Zargari Abolfazl, Mashhadi Najmeh, Shariati S Ali
Department of Electrical and Computer Engineering, University of California, Santa Cruz, CA, USA.
Lead contact.
bioRxiv. 2023 Jul 28:2023.07.26.550715. doi: 10.1101/2023.07.26.550715.
The application of deep learning is rapidly transforming the field of bioimage analysis. While deep learning has shown great promise in complex microscopy tasks such as single-cell segmentation, the development of generalizable foundation deep learning segmentation models is hampered by the scarcity of large and diverse annotated datasets of cell images for training purposes. Generative Adversarial Networks (GANs) can generate realistic images that can potentially be easily used to train deep learning models without the generation of large manually annotated microscopy images. Here, we propose a customized CycleGAN architecture to train an enhanced cell segmentation model with limited annotated cell images, effectively addressing the challenge of paucity of annotated data in microscopy imaging. Our customized CycleGAN model can generate realistic synthetic images of cells with morphological details and nuances very similar to that of real images. This method not only increases the variability seen during training but also enhances the authenticity of synthetic samples, thereby enhancing the overall predictive accuracy and robustness of the cell segmentation model. Our experimental results show that our CycleGAN-based method significantly improves the performance of the segmentation model compared to conventional training techniques. Interestingly, we demonstrate that our model can extrapolate its knowledge by synthesizing imaging scenarios that were not seen during the training process. Our proposed customized CycleGAN method will accelerate the development of foundation models for cell segmentation in microscopy images.

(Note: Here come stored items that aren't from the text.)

/-- A refusal. -/
def no (b : Block) (status : Nat) : Res := .reply b status 0 []

/-- A command asks for a commit of records (R346). -/
def askCommit (b : Block) (m : Mbx) (writes : List NewRecord) : Block :=
  (b.sumpQueue { writes := writes, range := none, waiter := .mailbox m }).modMbx (mbxNo m) fun x => { x with waits := x.waits + 1 }

/-- A system record's write: which index and what layout are the firmware's own (R213), so both are free values. -/
def systemRecord (b : Block) : NewRecord × Block :=
  let (x, b) := b.fresh 66
  ({ gidx := 256 + ofLe (x.take 2) % 3840, lines := [x.drop 2], newClass := none }, b)

/-- A command persists one change in a system record, besides other records. -/
def persist (b : Block) (m : Mbx) (writes : List NewRecord) : Block :=
  let (s, b) := systemRecord b
  askCommit b m (writes ++ [s])

/-- A command waits for something other than commits. -/
def awaits (b : Block) (m : Mbx) (a : MbxAwait) : Block := b.modMbx (mbxNo m) fun x => { x with await := a }

/-- What a command awaits has come about. -/
def awaitOver (b : Block) : MbxAwait → Bool
  | .nothing => true
  | .pin g => !b.keys.misses.any fun x => x.gidx == g
  | .flush n => flushedTo b .system n
  | .pair => false
  | .remoteLeaf _ => false
  | .chamber c => !(b.chamber c).resetting
  | .quiesced c => (b.itemsOf c).isEmpty && !gaBusyFor b c
  | .queue c g => !(b.itemsOf c).any fun p => p.2.group == g
  | .drained c =>
    let x := b.chain (.chamber c)
    (b.itemsOf c).isEmpty && !gaBusyFor b c && x.batch.isNone && x.headers.isEmpty && x.waiting.isEmpty && x.heldLeaves.isEmpty
      && x.heldHeaders.isEmpty
  | .noCommit => b.sump.commit.isNone
  | .firstEntry => match entryCheck b .system with
    | .wait => false
    | _ => true
  | .snapshot => (b.sump.save.map (·.started)).getD true

/-- A waiting command may go on. -/
def mayGoOn (b : Block) (i : Nat) : Bool :=
  let x := b.mbx i
  x.phase == .waiting && x.waits == 0 && (x.failed.isSome || awaitOver b x.await)

/-! ### Responses (R342, R346) -/

/-- The response of a command (R342). -/
def responseBytes (x : Mailbox) : Bytes :=
  let d := if x.vmaj < 3 then 0 else x.detail
  [BitVec.ofNat 8 x.vmaj, BitVec.ofNat 8 x.vmin] ++ slice x.command 2 6 ++ leBytes 2 x.payload.length ++ slice x.command 10 1 ++ [0]
    ++ leBytes 2 x.status ++ leBytes 2 d ++ x.payload

/-- The first handle that a command names (R194): those of KEY_DELETE and KEY_PIN. -/
def namedHandle (x : Mailbox) : Nat :=
  if mbxCode x = 0x0204 then leField x.command 24 8 else if mbxCode x = 0x0207 then leField x.command 16 8 else 0

/-- The body of a command's leaf (R194, R195). -/
def commandLeaf (i : Nat) (x : Mailbox) : Bytes :=
  leafBytes
    { chamber := 0xFF, kind := 3, opcode := mbxCode x, status := x.status, group := i, lflags := 1, tag := reqTag x, recipe := 0
      step := 0, keyIn := namedHandle x, keyOut := 0, data := commandDigest (reqWhole x) (responseBytes x) }

/-- The record of a response with AUTH_FAILED (R351, R453, R530). `scope` is that of the open AUTHREF named. -/
def authFailed (b : Block) (i : Nat) (x : Mailbox) (scope : Nat) : Block :=
  let ref := if mbxCode x = 0x0003 then leField x.command 16 4 else reqAuthref x
  (b.tally 148).report 0x0230 i .w ref (mbxCode x + 2 ^ 16 * scope) 0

深度学习的应用正在迅速改变生物图像分析领域。虽然深度学习在诸如单细胞分割等复杂的显微镜任务中显示出了巨大的潜力,但用于训练的细胞图像的大型多样注释数据集的稀缺阻碍了通用基础深度学习分割模型的发展。生成对抗网络(GAN)可以生成逼真的图像,这些图像有可能很容易用于训练深度学习模型,而无需生成大量手动注释的显微镜图像。在这里,我们提出了一种定制的循环一致对抗网络(CycleGAN)架构,以使用有限的注释细胞图像训练增强的细胞分割模型,有效解决显微镜成像中注释数据匮乏的挑战。我们定制的CycleGAN模型可以生成具有形态细节和细微差别的逼真的细胞合成图像,这些细节和细微差别与真实图像非常相似。这种方法不仅增加了训练期间看到的变异性,还提高了合成样本的真实性,从而提高了细胞分割模型的整体预测准确性和鲁棒性。我们的实验结果表明,与传统训练技术相比,我们基于CycleGAN的方法显著提高了分割模型的性能。有趣的是,我们证明我们的模型可以通过合成训练过程中未见过的成像场景来推断其知识。我们提出的定制CycleGAN方法将加速显微镜图像中细胞分割基础模型的开发。